One thing I love about cookbooks is that they all tell a story. By reading about the food a person chooses to tell us about you learn about who they are as well. I love it when I can pick up a cookbook and read it from cover to cover! Feeding the Dragon takes this one step further.
Part cookbook, part travelogue, Feeding the Dragon is the story of Mary Kate and Nate, a brother and sister who spend time travelling through China learning to cook great Chinese food, taking pictures, and recording stories from the wonderfully diverse regions of China.
If you love learning about new food or new places, you’ll love this book. It’s divided by area, so they can highlight the food by region, since each one has it’s own distinct style. They also have a handy list of foods by category, so you can look recipes up that way too. In the back of the book they have a lot of Chinese cooking basics – how to make stir-fry, fold dumplings, and use chopsticks. The glossary is great – it has the Chinese characters in addition to the English translation, so you can take the book to Asian markets and show them what you’re looking for. They also give you possible substitutions for many items.
The pictures and stories throughout the book are amazing. You really feel as though you’re journeying through China. Mary Kate and Nate are great story-tellers! So how are the recipes? I’ve only tried one, which was delicious, but there are many that look great! This isn’t a vegetarian cookbook, but many look as though they could be easily adapted. A lot of the foods require frying (So that is why Chinese food is so good!), but it isn’t in a ton of oil. If you love recipe books that take you on a journey, you’ll definitely enjoy this one!
Stir-Fry Potatoes and Peppers
I actually had to adapt this recipe from Beijing a little bit. It called for a green pepper, and even though I had it on my list I managed to forget it. I put in a celery stalk, thinly sliced instead. They call the Beijing basic as addicting as Philly Cheese Steaks.

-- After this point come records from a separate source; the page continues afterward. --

-- ==== Sys2Proof/Machine/Frames.lean ====
section
/-! DEFINITION. Frames at the ports: the examination of a command (R199), the SPI transactions (R195), and
the service port's receiver and transmitter (R196). -/

namespace Sys2Proof.Machine

/-- What a command does by its own rule, once the checks of the port engine have passed: its effect on the
state and its reply. -/
def Command.body (c : Command) : Port → List Byte → State → State × Reply :=
  match c with
  | .heartbeat => heartbeatBody
  | .eventRead => eventReadBody
  | .attentionRead => attentionReadBody
  | .attentionMask => attentionMaskBody
  | .noteWrite => noteWriteBody
  | .noteRead => noteReadBody
  | .galleryOpen => galleryOpenBody
  | .galleryQuiet => galleryQuietBody
  | .galleryClose => galleryCloseBody
  | .restart => restartBody
  | .exhibitOpen => exhibitOpenBody
  | .exhibitClose => exhibitCloseBody
  | .exhibitHold => exhibitHoldBody
  | .exhibitRelease => exhibitReleaseBody
  | .faultClear => faultClearBody
  | .exhibitStatus => exhibitStatusBody
  | .lineEnable => lineEnableBody
  | .lineDisable => lineDisableBody
  | .lineStatus => lineStatusBody
  | .scanList => scanListBody
  | .scanOnce => scanOnceBody
  | .scanLimits => scanLimitsBody
  | .senseRead => senseReadBody
  | .jog => jogBody
  | .axisStatus => axisStatusBody
  | .budgetStatus => budgetStatusBody
  | .frameTake => frameTakeBody
  | .frameWrite => frameWriteBody
  | .frameDrop => frameDropBody
  | .cuePost => cuePostBody
  | .cueCancel => cueCancelBody
  | .cueFlush => cueFlushBody
  | .cueResult => cueResultBody
  | .cueStatus => cueStatusBody
  | .servicePermit => servicePermitBody
  | .serviceRevoke => serviceRevokeBody
  | .exhibitTake => exhibitTakeBody
  | .exhibitGive => exhibitGiveBody
  | .linkStatus => linkStatusBody
  | .alertAck => alertAckBody
  | .alertClear => alertClearBody
  | .alertRaise => alertRaiseBody
  | .alertList => alertListBody
  | .chime => chimeBody
  | .silence => silenceBody
  | .lampTest => lampTestBody
  | .configExhibit => configExhibitBody
  | .configLine => configLineBody
  | .configAxis => configAxisBody
  | .configChannel => configChannelBody
  | .configScan => configScanBody
  | .configTiming => configTimingBody
  | .configTone => configToneBody
  | .configCommit => configCommitBody
  | .reconfigure => reconfigureBody

/-- The examination of a command taken, in the order of R199, and its execution. -/
def perform (port : Port) (code : Byte) (p : List Byte) (s : State) : State × Reply :=
  match Command.ofCode code with
  | none => refuse .unknownCommand s
  | some c =>
    if port ∉ c.ports then refuse .wrongPort s
    else if s.mode ∉ c.modes then refuse .wrongMode s
    else if c.lengthOk p then c.body port p s
    else refuse .badLength s

/-- The response to a command with a tag. -/
def Reply.toResponse (r : Reply) (tag : Byte) : Response := ⟨tag, r.status, r.payload⟩

/-! ## The SPI ports (R195) -/

/-- A response becomes a port's held response and replaces any not yet collected (R195). -/
def holdResponse (m : Master) (r : Response) (s : State) : State :=
  s.modSpi m fun x => { x with held := some r }

/-- A command with a code, a tag and a payload taken at an SPI port (R195, R199). -/
def takeSpiCommand (m : Master) (code tag : Byte) (p : List Byte) (s : State) : State :=
  holdResponse m ((perform m.port code p s).2.toResponse tag) (perform m.port code p s).1

/-- The bytes of a command transaction are examined as a command frame (R195, R198). -/
def takeSpiFrame (m : Master) (bytes : List Byte) (s : State) : State :=
  match frameFault bytes with
  | some st => holdResponse m ⟨frameTag bytes, st, []⟩ s
  | none => takeSpiCommand m (bytes.getD 0 0) (frameTag bytes) (framePayload bytes) s

/-- The first `n` bytes of a response frame, FFH beyond its last byte (R195). -/
def shiftOut (frame : List Byte) (n : Nat) : List Byte :=
  frame.take n ++ List.replicate (n - frame.length) 0xFF

/-- A collect transaction of `clocked` whole bytes, the first of them FFH: the response is shifted out in
the byte periods after the first, and a held response of which a byte was clocked out is consumed (R195;
the first byte period, log 19). -/
def collect (m : Master) (clocked : Nat) (s : State) : State :=
  if clocked = 0 then s
  else
    s.modSpi m fun x =>
      { x with
        dataOut := shiftOut (x.held.getD noResponse).bytes (clocked - 1)
        held := if 2 ≤ clocked then none else x.held }

/-- A transaction of whole bytes at an SPI port: the first byte decides its kind (R195). -/
def spiTransaction (m : Master) (bytes : List Byte) (s : State) : State :=
  match bytes with
  | [] => s
  | b :: _ =>
    if b = 0xFF then collect m bytes.length s
    else
      (takeSpiFrame m bytes s).modSpi m fun x => { x with dataOut := List.replicate bytes.length 0 }

/-! ## The service port (R196) -/

/-- A response is sent at once by an idle transmitter, and waits otherwise (R196). -/
def sendService (r : Response) (s : State) : State :=
  s.modUart fun u =>
    if u.sending.isNone then { u with sending := some r } else { u with waiting := u.waiting ++ [r] }

/-- A command with a code, a tag and a payload taken at the service port; the service idle timer restarts
or stops after it (R156, R196, R199). -/
def takeServiceCommand (code tag : Byte) (p : List Byte) (s : State) : State :=
  sendService ((perform .servicePort code p s).2.toResponse tag)
    (restartIdle (perform .servicePort code p s).1)

/-- A frame completed at the service port is examined and taken (R156, R196, R198). -/
def takeServiceFrame (bytes : List Byte) (s : State) : State :=
  match frameFault bytes with
  | some st => sendService ⟨frameTag bytes, st, []⟩ s
  | none => takeServiceCommand (bytes.getD 0 0) (frameTag bytes) (framePayload bytes) s

/-- The receiver returns to idle. -/
def receiverIdle (s : State) : State := s.modUart fun u => { u with rx := .idle, quiet := none }

/-- The receiver discards bytes until it has seen 10 ms without a byte (R196). -/
def receiverDiscards (s : State) : State := s.modUart fun u => { u with rx := .discarding, quiet := some 10 }

/-- A frame is complete: it is taken by an idle transmitter, and otherwise waits whole (R196). -/
def completeFrame (bytes : List Byte) (s : State) : State :=
  if s.uart.sending.isNone then takeServiceFrame bytes (receiverIdle s)
  else (receiverIdle s).modUart fun u => { u with waitingFrame := some bytes }

/-- The bytes of the frame in progress after one more has arrived (R196). -/
def extendFrame (bytes : List Byte) (s : State) : State :=
  if bytes.length = 4 ∧ 200 < lengthField bytes then
    sendService ⟨frameTag bytes, .badLength, []⟩ (receiverDiscards s)
  else if 5 ≤ bytes.length ∧ bytes.length = 5 + lengthField bytes then completeFrame bytes s
  else s.modUart fun u => { u with rx := .inFrame bytes, quiet := some 10 }

/-- A byte arrives at the receiver (R196). -/
def receiveByte (b : Byte) (s : State) : State :=
  if s.uart.waitingFrame.isSome then receiverDiscards s
  else
    match s.uart.rx with
    | .idle => extendFrame [b] s
    | .inFrame bytes => extendFrame (bytes ++ [b]) s
    | .discarding => receiverDiscards s

/-- Several bytes arrive, one after another. -/
def receiveBytes (bytes : List Byte) (s : State) : State := forList bytes receiveByte s

/-- The last byte of the response being sent is sent: a waiting response is sent next, or a waiting frame
is taken, or the transmitter is idle (R196). -/
def responseSent (s : State) : State :=
  match s.uart.sending, s.uart.waiting, s.uart.waitingFrame with
  | none, _, _ => s
  | some _, r :: rest, _ => s.modUart fun u => { u with sending := some r, waiting := rest }
  | some _, [], some bytes =>
    takeServiceFrame bytes (s.modUart fun u => { u with sending := none, waitingFrame := none })
  | some _, [], none => s.modUart fun u => { u with sending := none }

/-- A frame in progress that receives no byte for 10 ms is discarded and answered BAD_LENGTH (R196). -/
def gapTimeout (s : State) : State :=
  match s.uart.rx, s.uart.quiet with
  | .inFrame bytes, some 0 => sendService ⟨frameTag bytes, .badLength, []⟩ (receiverIdle s)
  | _, _ => s

/-- The receiver's discarding ends after 10 ms without a byte (R196). -/
def discardEnd (s : State) : State :=
  match s.uart.rx, s.uart.quiet with
  | .discarding, some 0 => receiverIdle s
  | _, _ => s

/-- A byte with a missing stop bit: the bytes received so far are discarded and answered BAD_LENGTH, and
the receiver discards (R196). While a frame waits or the receiver discards it is one more discarded byte;
the answer at an idle receiver is left open by the spec (log 8). The faulty byte itself is not counted among
the bytes received, so that it is never the second byte whose value is the tag: DESIGN CHOICE (log 25). -/
def stopBitFault (s : State) : State :=
  if s.uart.waitingFrame.isSome then receiverDiscards s
  else
    match s.uart.rx with
    | .inFrame bytes => sendService ⟨frameTag bytes, .badLength, []⟩ (receiverDiscards s)
    | .idle =>
      if Config.idleStopFaultAnswers then sendService ⟨0, .badLength, []⟩ (receiverDiscards s)
      else receiverDiscards s
    | .discarding => receiverDiscards s

/-- The fourth byte of a frame in progress that makes its length exceed 200 (R196). -/
def lengthTooLarge (b : Byte) (s : State) : State :=
  match s.uart.waitingFrame, s.uart.rx with
  | none, .inFrame bytes =>
    if bytes.length = 3 ∧ 200 < lengthField (bytes ++ [b]) then receiveByte b s else s
  | _, _ => s

/-! ## A command frame at a port -/

/-- Whether the service port's receiver is at the start of a frame, with no frame waiting. -/
def receiverFree (s : State) : Bool := s.uart.waitingFrame.isNone && s.uart.rx = .idle

/-- A command frame arrives whole at a port: one SPI transaction, or its bytes at the service port, which
a free receiver assembles into the frame (R195-R197). -/
def arriveFrame (port : Port) (code tag : Byte) (p : List Byte) (s : State) : State :=
  match masterOf port with
  | some m => spiTransaction m (commandFrame code tag p) s
  | none =>
    if receiverFree s ∧ p.length ≤ 200 then completeFrame (commandFrame code tag p) s
    else receiveBytes (commandFrame code tag p) s

/-- Bytes arrive at a port: one SPI transaction, or bytes at the service port. -/
def arriveBytes (port : Port) (bytes : List Byte) (s : State) : State :=
  match masterOf port with
  | some m => spiTransaction m bytes s
  | none => receiveBytes bytes s

/-- The meaning of a command frame of the table: ignored in full reset (R210). -/
def runCommand (c : Command) (port : Port) (tag : Byte) (p : List Byte) (s : State) : Result :=
  occur (arriveFrame port c.code tag p) s

end Sys2Proof.Machine
end

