/-- Tier 2. The examination of a frame received whole, in the order of R198: its length, then its check
byte. At an SPI port the response carries the second byte as tag, or 00H, and no payload, and nothing but
the held response changes (R195). At a service port at rest a frame whole by its length field with a wrong
check byte, arriving byte by byte, is answered BAD_CHECK and the idle timer does not restart (R196). -/
def Obligations.BadFrameIsAnswered : Prop :=
  (∀ (m : Master) (b : Byte) (rest : List Byte) (s : State), s.inReset = false → b ≠ 0xFF →
     let bytes := b :: rest
     let wrongLength := bytes.length < 5 ∨ 200 < lengthField bytes ∨ bytes.length ≠ 5 + lengthField bytes
     let after (st : Status) := drivePins <| s.modSpi m fun x =>
       { x with held := some ⟨rest.getD 0 0, st, []⟩, dataOut := List.replicate bytes.length 0 }
     (wrongLength → exec (.frameCheckFailure m.port bytes) s = .next (after .badLength)) ∧
     (¬ wrongLength → bytes.getLast? ≠ some (crc bytes.dropLast) →
       exec (.frameCheckFailure m.port bytes) s = .next (after .badCheck))) ∧
  (∀ (bytes : List Byte) (s : State), Ready .servicePort s → 5 ≤ bytes.length →
     lengthField bytes ≤ 200 → bytes.length = 5 + lengthField bytes →
     bytes.getLast? ≠ some (crc bytes.dropLast) →
     exec (.frameCheckFailure .servicePort bytes) s
       = .next (drivePins (sendService ⟨bytes.getD 1 0, .badCheck, []⟩ s)))

/-- Tier 1. The check byte of R197 is a CRC-8 with the polynomial 07H from 00H: a byte is combined with the
register by exclusive or and the register is then shifted eight times toward its top, combined with 07H at each
shift at which the bit that leaves the top is 1; the bytes are taken in their order; the frames of the story of
one exchange have the check bytes the spec gives. -/
def Obligations.CheckByteOfFrames : Prop :=
  (∀ r : Byte, crcShift r = if r.getLsbD 7 then (r <<< 1) ^^^ 0x07 else r <<< 1) ∧
  (∀ r b : Byte,
    let shift (x : Byte) : Byte := if x.getLsbD 7 then (x <<< 1) ^^^ 0x07 else x <<< 1
    crcByte r b = shift (shift (shift (shift (shift (shift (shift (shift (r ^^^ b))))))))) ∧
  (∀ (l : List Byte) (b : Byte), crc [] = 0 ∧ crc (l ++ [b]) = crcByte (crc l) b) ∧
  (∀ (code tag : Byte) (p : List Byte),
    let body := [code, tag] ++ [BitVec.ofNat 8 p.length, BitVec.ofNat 8 (p.length / 256)] ++ p
    commandFrame code tag p = body ++ [crc body]) ∧
  commandFrame Command.heartbeat.code 0 [] = [0x01, 0x00, 0x00, 0x00, 0x16] ∧
  commandFrame Command.eventRead.code 1 [8] = [0x02, 0x01, 0x01, 0x00, 0x08, 0x81] ∧
  noResponse.bytes = [0x00, 0x11, 0x00, 0x00, 0xC9]

/-- Tier 2. A collect transaction of `n` whole bytes sends, in the byte periods after the first, the held
response, or the NO_RESPONSE frame when none is held, and FFH beyond the last byte; the held response
goes when one of its bytes was clocked out, and stays when the FFH byte alone was (R195). -/
def Obligations.CollectTransactionSendsTheResponse : Prop :=
  ∀ (m : Master) (n : Nat) (s : State), s.inReset = false → 1 ≤ n →
    ∃ t, exec (.collectTransaction m n) s = .next t ∧
      (t.spi m).dataOut.length = n - 1 ∧
      (∀ i, i < n - 1 →
        (t.spi m).dataOut[i]? = some ((((s.spi m).held.getD noResponse).bytes)[i]?.getD 0xFF)) ∧
      (t.spi m).held = (if 2 ≤ n then none else (s.spi m).held) ∧
      (t.spi m).edges = (s.spi m).edges ∧ (t.spi m).mask = (s.spi m).mask ∧
      t = drivePins (s.modSpi m fun _ => t.spi m)

/-- Tier 2. The receiver assembles a frame by counting bytes: the bytes of a command frame, arriving one
at a time at a service port at rest, have the effect and the answer of the frame (R196). -/
def Obligations.ServicePortAssemblesFrames : Prop :=
  ∀ (c : Command) (tag : Byte) (p : List Byte) (s : State), Ready .servicePort s → PinsFollow s →
    p.length ≤ 200 →
    bytesArrive (commandFrame c.code tag p) s = exec (frameOf c .servicePort tag p) s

I’ve never had a cheese steak, but these were delicious!
- 2 medium potatoes, peeled and sliced into matchsticks
- 2 T light soy sauce
- 3 T clear rice vinegar
- 1 tsp sugar
- 1/2 tsp salt
- 1 tsp toasted sesame oil
- 2 T vegetable oil (I used peanut oil)
- 3 cloves garlic, minced
- 2 dried red chili peppers, seeded and slivered (I used fresh Thai peppers)
- 1 small green bell pepper, seeded and slivered (I used a celery stalk)
Soak the potatoes in a bowl of cold water for 20 minutes to draw out the starch. Drain and pat very dry. Combine the soy sauce, rice vinegar, sugar, salt, ands sesame oil in a small bowl.
Heat the vegetable oil in a wok over medium heat until a piece of a chile sizzles when added to the oil but doesn’t turn black. Add the garlic and chiles and stir-fry for 20 seconds. Add the potatoes and bell pepper and stir-fry for 2 minutes. Toss in the soy sauce mixture and stir-fry for an additional 5 minutes, or until the potatoes are cooked yet still crunchy. Serve hot.
** I received a copy of this book for review purposes. All opinions expressed are 100% my own.